Note: The projections published by the BoE are conditioned on a market‐implied path for Bank Rate that rises to around 1.5% by the middle of 2023. Besides, wholesale energy prices are assumed to follow their respective futures curves for the first six months of the projections and remain constant beyond that, in contrast to futures curves, which are downward sloping over coming years.

🔷Fan charts convey the uncertainty in their forecasts. They allow us to focus attention on the the forecast distribution, rather than only on small changes to the central projection.

🔷Fan charts promote discussion of the risks to the economic outlook, and thus contribute to a wider debate about economic policy. Fan charts help to make it clear that monetary policy is about making decisions instead of knowing the exact rate of inflation in two years time.

CPI projections and historical values from 2007. In this plot we can observe that the projections for spring 2022 are considerable higher than the inflation values observed values during the 2008 crisis period.

🔷CPI inflation rose from 5.1% in November to 5.4% in December 2021. Inflation is expected to increase further in coming months, to close to 6% in February and March, before peaking at around 7.25% in April.

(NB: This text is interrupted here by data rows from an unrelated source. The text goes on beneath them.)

-- ==== Sys2Proof/Tests/Slice0.lean ====
section
/-! SUPPORT. The model's own tests. The expected words and values are those of spec/: the encodings of 30_encoding.md and
the vectors of 95_test_vectors.md, cited by their names there. The theorems `witness_<Name>` show a concrete state and
operands that meet the hypotheses of the statement `<Name>`. -/

namespace Sys2Proof.Tests

open Sys2Proof Sys2Proof.Machine

/-! Small states. -/

/-- The bytes from index `a` on, as a canonical buffer. -/
def fill : List Byte → Nat → Memory
  | [], _ => []
  | b :: bs, a => if b = 0 then fill bs (a + 1) else (a, b) :: fill bs (a + 1)

/-- These bytes are a pending frame. -/
def pending (ascii : Bool) (bs : List Byte) : State :=
  { State.reset with buf := fill bs 0, pend := true, fkind := ascii, flen := bs.length }

/-- These bytes are a partial frame. -/
def partially (bs : List Byte) : State := { State.reset with buf := fill bs 0, idx := bs.length }

/-- The inputs to come. -/
def queue (l : List Input) (s : State) : State := { s with inputs := l }

/-- The instance with BUF_CAP = 9. -/
def cap9 (s : State) : State := { s with params := { s.params with capOverNine := 0 } }

/-- A cycle with a byte and a 32-bit WRITE. -/
def byteAndWrite (b : Byte) (addr : BitVec 9) (v : Word) : Input :=
  .cycle { rst := false, byte := some b, bus := some { we := true, addr := addr, size := 2, wdata := v } }

/-- The next state, where there is one. -/
def next : Result → Option State
  | .next t => some t
  | _ => none

/-- `bus_rdata` after a transaction without error. -/
def rdata (o : Result) : Option Word := (next o).bind fun t => if t.out.err then none else some t.out.rdata

def f1 : State := pending false [0xC0, 1, 2, 3, 4, 5, 6, 7, 8]
def f2 : State := partially [0xA0, 1, 2, 3, 4, 5, 6, 7]
def f3 : State := { partially [0x81] with evRsy := true }
def f5 : State := pending true [0x7E, 0x23, 0]
def f13 : State := cap9 { partially [0x41] with evOvf := true }
def full9 : State := cap9 (partially [0x31, 0x32, 0x33, 0x34, 0x35, 0x36, 0x37, 0x38, 0x39])
def v2 : State := pending false [0xA0, 0x7F, 0x7F, 0x7F, 0x7F, 0x7F, 0x7F, 0x40, 0x3F]
def v3 : State := pending false [0xC0, 0x40, 0x48, 0x12, 0x34, 0x56, 0x78, 0x60, 0x00]
def v7 : State := pending false [0xE0, 0, 0, 0, 0, 0, 0, 0x7F, 0x41]

/-! Well-formedness: the one check, and an ill-formed term it refuses. Header 0xA0 is of row 2 (R105). -/

theorem test_wf_refuses_row2_header_as_unknown : Instr.wf (.pktUnknown 0x10 0) = false := by decide

theorem test_wf_admits_unknown_header : Instr.wf (.pktUnknown 0x19 0) = true := by decide

/-! Decoding: every word of the table (R68, R70, R72, R102). -/

theorem test_decode_push : decode (.xact 0x00C0 none) = .instr (.push 0xC0) := by decide

theorem test_decode_frame :
    (∀ p ∈ [(0x6000, .rdFrame 0), (0x7400, .rdFrame 40), (0x7F80, .rdFrame 63)],
      decode (.xact p.1 none) = .instr p.2) := by
  decide

theorem test_decode_badacc : decode (.xact 0xC000 none) = .instr .badacc := by decide

theorem test_decode_headers :
    ∀ p ∈ [(0xC3, .pktRow0DeviceId 1 1), (0x81, .pktRow1OutOfProx 1), (0xE5, .pktRow2Stylus 1 2 1),
        (0xF4, .pktRow3Stylus 1 0), (0xE8, .pktRow4Cursor1 1 0), (0xF1, .pktRow5Cursor1 1 1),
        (0xEB, .pktRow6Cursor2 1 1), (0xB2, .pktUnknown 0x19 0), (0xFF, .pktUnknown 0x3F 1)],
      decode (.header p.1) = .instr p.2 := by
  decide

theorem test_decode_rejects :
    decode (.xact 0x0100 none) = .reject (.reservedDescriptor 0x0100) ∧
    decode (.xact 0x4001 none) = .reject (.reservedDescriptor 0x4001) ∧
    decode (.xact 0x8140 (some 1)) = .reject (.reservedDescriptor 0x8140) ∧
    decode (.xact 0xC001 none) = .reject (.reservedDescriptor 0xC001) ∧
    decode (.xact 0x8100 none) = .reject (.payloadShape 0x8100) ∧
    decode (.xact 0x4080 (some 0)) = .reject (.payloadShape 0x4080) ∧
    decode (.header 0x7F) = .reject (.notHeader 0x7F) := by
  decide

theorem test_decode_reads_0 :
    ∀ p ∈ [
    (0x4000, .rdParam), (0x4080, .rdStatus), (0x4100, .rdCtrl), (0x4180, .rdEvents), (0x4200, .rdIrqEn),
    (0x4280, .rdIrqStatus), (0x4400, .rdPkt), (0x4480, .rdPosX), (0x4500, .rdPosY), (0x4580, .rdPressure),
    (0x4600, .rdTiltX), (0x4680, .rdTiltY), (0x4700, .rdTiltXb), (0x4780, .rdTiltYb), (0x4800, .rdThrottle),
    (0x4880, .rdRelWheel), (0x4900, .rdRotRaw), (0x4980, .rdRotAngle), (0x4A00, .rdToolId), (0x4A80, .rdSerial),
    (0x5000, .rdClsRow0), (0x5080, .rdClsRow1), (0x5100, .rdClsRow2), (0x5180, .rdClsRow3),
    (0x5200, .rdClsRow4), (0x5280, .rdClsRow5), (0x5300, .rdClsRow6), (0x4300, .rdRsvd018),
    (0x4380, .rdRsvd01C), (0x4B00, .rdRsvd058), (0x4B80, .rdRsvd05C), (0x4C00, .rdRsvd060)],
      decode (.xact p.1 none) = .instr p.2 := by
  decide

theorem test_decode_reads_1 :
    ∀ p ∈ [
    (0x4C80, .rdRsvd064), (0x4D00, .rdRsvd068), (0x4D80, .rdRsvd06C), (0x4E00, .rdRsvd070),
    (0x4E80, .rdRsvd074), (0x4F00, .rdRsvd078), (0x4F80, .rdRsvd07C), (0x5380, .rdRsvd09C),
    (0x5400, .rdRsvd0A0), (0x5480, .rdRsvd0A4), (0x5500, .rdRsvd0A8), (0x5580, .rdRsvd0AC),
    (0x5600, .rdRsvd0B0), (0x5680, .rdRsvd0B4), (0x5700, .rdRsvd0B8), (0x5780, .rdRsvd0BC),
    (0x5800, .rdRsvd0C0), (0x5880, .rdRsvd0C4), (0x5900, .rdRsvd0C8), (0x5980, .rdRsvd0CC),
    (0x5A00, .rdRsvd0D0), (0x5A80, .rdRsvd0D4), (0x5B00, .rdRsvd0D8), (0x5B80, .rdRsvd0DC),
    (0x5C00, .rdRsvd0E0), (0x5C80, .rdRsvd0E4), (0x5D00, .rdRsvd0E8), (0x5D80, .rdRsvd0EC),
    (0x5E00, .rdRsvd0F0), (0x5E80, .rdRsvd0F4), (0x5F00, .rdRsvd0F8), (0x5F80, .rdRsvd0FC)],
      decode (.xact p.1 none) = .instr p.2 := by
  decide

theorem test_decode_writes_0 :
    ∀ p ∈ [
    (0x8100, .wrCtrl 0x12345678), (0x8180, .wrEvents 0x12345678), (0x8200, .wrIrqEn 0x12345678),
    (0x8000, .wrParam 0x12345678), (0x8080, .wrStatus 0x12345678), (0x8280, .wrIrqStatus 0x12345678),
    (0x8300, .wrRsvd018 0x12345678), (0x8380, .wrRsvd01C 0x12345678), (0x8400, .wrPkt 0x12345678),
    (0x8480, .wrPosX 0x12345678), (0x8500, .wrPosY 0x12345678), (0x8580, .wrPressure 0x12345678),
    (0x8600, .wrTiltX 0x12345678), (0x8680, .wrTiltY 0x12345678), (0x8700, .wrTiltXb 0x12345678),
    (0x8780, .wrTiltYb 0x12345678), (0x8800, .wrThrottle 0x12345678), (0x8880, .wrRelWheel 0x12345678),
    (0x8900, .wrRotRaw 0x12345678), (0x8980, .wrRotAngle 0x12345678), (0x8A00, .wrToolId 0x12345678),
    (0x8A80, .wrSerial 0x12345678), (0x8B00, .wrRsvd058 0x12345678), (0x8B80, .wrRsvd05C 0x12345678),
    (0x8C00, .wrRsvd060 0x12345678), (0x8C80, .wrRsvd064 0x12345678), (0x8D00, .wrRsvd068 0x12345678),
    (0x8D80, .wrRsvd06C 0x12345678), (0x8E00, .wrRsvd070 0x12345678), (0x8E80, .wrRsvd074 0x12345678),
    (0x8F00, .wrRsvd078 0x12345678), (0x8F80, .wrRsvd07C 0x12345678)],
      decode (.xact p.1 (some 0x12345678)) = .instr p.2 := by
  decide

theorem test_decode_writes_1 :
    ∀ p ∈ [
    (0x9000, .wrClsRow0 0x12345678), (0x9080, .wrClsRow1 0x12345678), (0x9100, .wrClsRow2 0x12345678),
    (0x9180, .wrClsRow3 0x12345678), (0x9200, .wrClsRow4 0x12345678), (0x9280, .wrClsRow5 0x12345678),
    (0x9300, .wrClsRow6 0x12345678), (0x9380, .wrRsvd09C 0x12345678), (0x9400, .wrRsvd0A0 0x12345678),
    (0x9480, .wrRsvd0A4 0x12345678), (0x9500, .wrRsvd0A8 0x12345678), (0x9580, .wrRsvd0AC 0x12345678),
    (0x9600, .wrRsvd0B0 0x12345678), (0x9680, .wrRsvd0B4 0x12345678), (0x9700, .wrRsvd0B8 0x12345678),
    (0x9780, .wrRsvd0BC 0x12345678), (0x9800, .wrRsvd0C0 0x12345678), (0x9880, .wrRsvd0C4 0x12345678),
    (0x9900, .wrRsvd0C8 0x12345678), (0x9980, .wrRsvd0CC 0x12345678), (0x9A00, .wrRsvd0D0 0x12345678),
    (0x9A80, .wrRsvd0D4 0x12345678), (0x9B00, .wrRsvd0D8 0x12345678), (0x9B80, .wrRsvd0DC 0x12345678),
    (0x9C00, .wrRsvd0E0 0x12345678), (0x9C80, .wrRsvd0E4 0x12345678), (0x9D00, .wrRsvd0E8 0x12345678),
    (0x9D80, .wrRsvd0EC 0x12345678), (0x9E00, .wrRsvd0F0 0x12345678), (0x9E80, .wrRsvd0F4 0x12345678),
    (0x9F00, .wrRsvd0F8 0x12345678), (0x9F80, .wrRsvd0FC 0x12345678)],
      decode (.xact p.1 (some 0x12345678)) = .instr p.2 := by
  decide

theorem test_decode_writes_2 :
    ∀ p ∈ [
    (0xA000, .wrFrame0 0x12345678), (0xA080, .wrFrame1 0x12345678), (0xA100, .wrFrame2 0x12345678),
    (0xA180, .wrFrame3 0x12345678), (0xA200, .wrFrame4 0x12345678), (0xA280, .wrFrame5 0x12345678),
    (0xA300, .wrFrame6 0x12345678), (0xA380, .wrFrame7 0x12345678), (0xA400, .wrFrame8 0x12345678),
    (0xA480, .wrFrame9 0x12345678), (0xA500, .wrFrame10 0x12345678), (0xA580, .wrFrame11 0x12345678),
    (0xA600, .wrFrame12 0x12345678), (0xA680, .wrFrame13 0x12345678), (0xA700, .wrFrame14 0x12345678),
    (0xA780, .wrFrame15 0x12345678), (0xA800, .wrFrame16 0x12345678), (0xA880, .wrFrame17 0x12345678),
    (0xA900, .wrFrame18 0x12345678), (0xA980, .wrFrame19 0x12345678), (0xAA00, .wrFrame20 0x12345678),
    (0xAA80, .wrFrame21 0x12345678), (0xAB00, .wrFrame22 0x12345678), (0xAB80, .wrFrame23 0x12345678),
    (0xAC00, .wrFrame24 0x12345678), (0xAC80, .wrFrame25 0x12345678), (0xAD00, .wrFrame26 0x12345678),
    (0xAD80, .wrFrame27 0x12345678), (0xAE00, .wrFrame28 0x12345678), (0xAE80, .wrFrame29 0x12345678),
    (0xAF00, .wrFrame30 0x12345678), (0xAF80, .wrFrame31 0x12345678)],
      decode (.xact p.1 (some 0x12345678)) = .instr p.2 := by
  decide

🔷According to the BoE, the projected overshoot of inflation relative to the 2% target mainly reflects global energy and tradable goods prices, the latter due to global supply chain disruptions.

🔷However, CPI inflation is expected to decrease over time, as global energy prices are assumed to remain constant after 6 months, as global bottlenecks ease and tradable goods prices fall back. Moreover, the BoE projects that CPI inflation will fall back to the 2% target in around 2 years.

Bonus 3D Plot

The Bank of England uses the two-piece normal distribution to model CPI inflation forecasts. Each quarter the bank publishes the parameters for each projection in its Monetary Policy Report. Using these parameters and the twopiece Python package, we can plot the projected density functions to visualise the entire distribution for each forecasted quarter.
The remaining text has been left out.